Hulst attended Laguna Beach High School, where he ran cross country and track. Originally, he intended to play tennis, but excelled in his first cross country season and continued from there, running the 2-mile in 9:04.6 (min:sec) as a freshman. At Laguna Beach HS, his coach was Len Miller, who followed a high-mileage coaching philosophy typical of the 1970s and would later coach Hulst at UC-Irvine. Hulst is well-remembered in the running community for his high-volume training regimen. At the age of 15, Hulst frequently logged 100 or more miles per week of training, and would often get up at 5:00 AM to run between 10 and 13 miles before classes started at 8:30. His morning runs would start from his home in Emerald Bay and extend to Corona del Mar and back, and he would frequently carry a four-pound weight in each hand. (He also regularly ran series of sprints up the high school stadium bleachers wearing a 10-pound lead vest.) During the course of his high school career, a competitive rivalry ensued between Hulst and Loara High School standout Ralph Serna. At the 1974 National Postal cross country meet, Hulst placed second in a field of the best high school runners in the country, behind only Serna. Arguably, his most famous high school victory was at the 1975 California Interscholastic Federation state 2-mile championship race, in which he finished in first place in a state high school record time of 8:44.9, one second ahead of Serna; both finished under Rich Kimball's previous record of 8:46.6, set in the previous year's meet. During his senior year of high school, Hulst was called up to the U.S. national squad for the 1976 IAAF World Cross Country Championships, where he won the men's junior race, beating such future standouts as Alberto Salazar and Thom Hunt, as well as Serna. (Their U.S. team won the world title.) As a result, his picture appeared on the cover of the May 1976 issue of Runner's World. Inspired by Dave Wottle, Hulst wore a cap while racing in high school.
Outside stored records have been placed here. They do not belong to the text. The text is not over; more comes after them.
-- ==== Sys2Proof/Machine/StoreOps.lean ====
section
/-! DEFINITION. Operations of the central store: tags, arrival checks, matching, firing, slot release, frame
release, FREE and the allocation walk (02_tokens_and_tags, 03_central_store_and_matching). -/

namespace Sys2Proof.Machine

/-! ### Tags and values (Tables 2-1, 2-2) -/

def Tag.device (t : Triple) : Nat := t.field 56 16
def Tag.frame (t : Triple) : Nat := t.field 38 18
def Tag.gen (t : Triple) : Nat := t.field 29 9
def Tag.slot (t : Triple) : Nat := t.field 21 8
def Tag.flow (t : Triple) : Nat := t.field 6 15
def Tag.ty (t : Triple) : Nat := t.field 3 3
def Tag.crit (t : Triple) : Bool := t.getLsbD 2

/-- The tag of these fields, bits [1:0] zero (R46, R47). -/
def Tag.mk (device frame gen slot flow ty crit : Nat) : Triple :=
  BitVec.ofNat 72 (device % 2 ^ 16 * 2 ^ 56 + frame % 2 ^ 18 * 2 ^ 38 + gen % 2 ^ 9 * 2 ^ 29 +
    slot % 2 ^ 8 * 2 ^ 21 + flow % 2 ^ 15 * 2 ^ 6 + ty % 8 * 8 + crit % 2 * 4)

/-- The used bits of a value of TYPE `ty` (Tables 2-2 and 2-3). -/
def typeMask (ty : Nat) : Triple :=
  match ty with
  | 0 => BitVec.ofNat 72 (2 ^ 24 - 1)
  | 1 => BitVec.ofNat 72 (2 ^ 48 - 1)
  | 3 => BitVec.ofNat 72 (2 ^ 32 - 1)
  | 4 => BitVec.ofNat 72 (2 ^ 64 - 1)
  | 6 => ~~~(3 : Triple)
  | 7 => BitVec.ofNat 72 (2 ^ 48 - 1 - 2 ^ 45)
  | _ => BitVec.allOnes 72

/-- The value with the unused bits of its type cleared (R57, R205). -/
def clearUnused (ty : Nat) (v : Triple) : Triple := v &&& typeMask ty

/-- The local device number (R464, R496). -/
def State.deviceNo (s : State) : Nat := s.regField 0x0C0000 8 16

/-! ### Places (R74, R79) -/

def State.sliceOf (s : State) (frame : Nat) : Nat := frame % sliceCount s.member
/-- Slots of a frame. -/
def FrameEntry.slots (e : FrameEntry) : Nat := 16 * (e.size + 1)
/-- Key of slot `sl` of a frame. -/
def State.slotKey (s : State) (frame sl : Nat) : Nat :=
  65536 * s.sliceOf frame + 16 * (s.frame frame).base + sl
/-- Key of granule `g` of a frame. -/
def State.groupKey (s : State) (frame g : Nat) : Nat :=
  4096 * s.sliceOf frame + (s.frame frame).base + g

/-- The group descriptor that covers slot `sl` of a frame. -/
def State.groupOf (s : State) (frame sl : Nat) : Group := s.group (s.groupKey frame (sl / 16))

/-- Slot `sl` of the frame is an operand slot (R82). -/
def State.operandSlot (s : State) (frame sl : Nat) : Bool := (s.groupOf frame sl).opmask.getLsbD (sl % 16)

/-- A read of a slot (R88). -/
def slotRead (v : Slot) : Triple := if v.pres || v.cpl then v.val else 0

/-- Write a value to a slot with its control word (R87, R90). -/
def State.putSlot (s : State) (frame sl : Nat) (v : Triple) (ty : Nat) (crit : Bool) : State :=
  let k := s.slotKey frame sl
  s.setSlot k { s.slot k with val := v, pres := true, ty := ty, crit := crit, chk := Config.chkOf v }

/-- Write the complement above a critical value (R64). -/
def State.putCpl (s : State) (frame sl : Nat) (v : Triple) : State :=
  let k := s.slotKey frame sl
  s.setSlot k { s.slot k with val := v, cpl := true, chk := Config.chkOf v }

def State.clearCpl (s : State) (frame sl : Nat) : State :=
  let k := s.slotKey frame sl
  s.setSlot k { s.slot k with cpl := false }

/-! ### Windows, quotas, quarantine -/

def State.lwinOut (s : State) (w : Nat) : Nat := s.regField (Reg.lwin w 0) 0 12
def State.lwinLimit (s : State) (w : Nat) : Nat := s.regField (Reg.lwin w 0) 12 12
def State.lwinOwner (s : State) (w : Nat) : Nat := s.regField (Reg.lwin w 1) 12 9
def State.lwinWaiters (s : State) (w : Nat) : Bool := s.regBit (Reg.lwin w 1) 23
def State.setLwinOut (s : State) (w v : Nat) : State := s.setRegField (Reg.lwin w 0) 0 12 v
def State.setLwinWaiters (s : State) (w : Nat) (b : Bool) : State := s.setRegField (Reg.lwin w 1) 23 1 b.toNat

/-- USED rises; PEAK follows (R114). -/
def State.useSlots (s : State) (t n : Nat) : State :=
  let used := s.regField (Reg.quota t 1) 0 23 + n
  let s1 := s.setRegField (Reg.quota t 1) 0 23 used
  if s1.regField (Reg.quota t 2) 0 23 < used then s1.setRegField (Reg.quota t 2) 0 23 used else s1

def State.dropSlots (s : State) (t n : Nat) : State :=
  s.setRegField (Reg.quota t 1) 0 23 (s.regField (Reg.quota t 1) 0 23 - n)

/-- The longest end-to-end timeout configured, in microseconds (R349, R364). -/
def State.longestTmo (s : State) : Nat := max (s.reg 0x007001).toNat (s.reg 0x007002).toNat

/-- The GEN quarantine in microseconds (R55, R112). -/
def State.quarUs (s : State) : Nat := max (s.reg 0x008001).toNat (2 * s.longestTmo)

/-! ### Episodes of the deadlock detector (R175) -/

/-- Clear INDL in word 0 of DISP.DLK_TEN at address `a`, if its tenant is in domain `d`. -/
def State.clearIndl1 (d : Nat) (s : State) (a : Nat) : State :=
  if 0x00D004 ≤ a ∧ a < 0x00D800 ∧ a % 4 = 0 ∧ s.domain ((a - 0x00D000) / 4) = d ∧ s.regBit a 22 = true then s.setRegField a 22 1 0 else s

/-- Clear INDL for every tenant of domain `d`; a register that reads as its reset word has it clear. -/
def State.clearIndl (s : State) (d : Nat) : State := (s.regs.map Prod.fst).foldl (State.clearIndl1 d) s

/-- The episode of the tenant's domain ends (R175). -/
def State.endEpisode (s : State) (t : Nat) : State :=
  if t = 0 then s else s.clearIndl (s.domain t)

/-! ### Arrival checks (Table 2-4) -/

/-- Why a token is discarded. -/
inductive TokenCause where
  | poisoned | malformed | critical | stale | foreign | slotRange
deriving DecidableEq, Repr

/-- The first check of Table 2-4 that fails, if one does. -/
def State.checkToken (s : State) (t : Token) : Option TokenCause :=
  let e := s.frame (Tag.frame t.tag)
  let sl := Tag.slot t.tag
  if t.poison then some .poisoned
  else if decide (Tag.crit t.tag ≠ decide (t.vc = 3)) || decide (t.tag.field 0 2 ≠ 0)
      || decide (clearUnused (Tag.ty t.tag) t.value ≠ t.value) then some .malformed
  else if Tag.crit t.tag && decide (t.comp ≠ ~~~t.value) then some .critical
  else if !e.alloc || decide (e.gen.toNat ≠ Tag.gen t.tag) then some .stale
  else if decide (t.tenant ≠ 0) && decide (t.tenant ≠ (s.groupOf (Tag.frame t.tag) 0).owner) then some .foreign
  else if decide (sl ≥ e.slots) || (Tag.crit t.tag && decide (sl + 1 ≥ e.slots)) then some .slotRange
  else none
During that year's track season, he lowered his CIF-SS and state 2-mile record further to 8:44.6 at the CIF-SS Masters Meet and won his second consecutive state championship in the two-mile.

===Collegiate===
For a brief time, Hulst attended and ran with UC-Irvine, whose team he helped to win the Division II national cross country championship. He was UC-Irvine's best finisher at the 1976 NCAA DI cross country championships, finishing in 34th overall in the men's 10K race. However, he developed a chronic knee injury while running at UC-Irvine and eventually dropped out of college in his sophomore year.

===Post-collegiate===
After having stopped running collegiately, Hulst made a brief return to competitive racing in California's road racing circuit. After notching multiple road wins, he made his last major race appearance at the 1982 Boston Marathon, where he finished in 28th place in a time of 2:20:23.

==Death==
On an unspecified date in February 1991, Hulst was walking out of a movie theater with his mother when he yawned, after which he could not close his mouth due to random muscle contractions. He was immediately taken to the emergency room, where a cancerous tumor the size of a golf ball was discovered in his brain. He subsequently underwent surgery after which 80 percent of a tumor in his brain was removed. A teammate at UC-Irvine and former Corona del Mar distance standout, Brian Hunsaker, had contracted infectious mononucleosis not long before Hulst was diagnosed, and told the Los Angeles Times that he believed the volume of training he and Hulst did had something to do with it. The remainder of the tumor was intentionally left in order to prevent possible brain damage from excessively invasive surgery. From the winter of 1991, Hulst tried alternative cancer treatment at a facility in Mexico, where his doctors saw noticeable improvements and a lessened frequency of seizures. However, the tumor expanded aggressively a second time, and he died on June 21, 1992. Laguna Beach High School's track facility was officially named after Eric Hulst in his honor.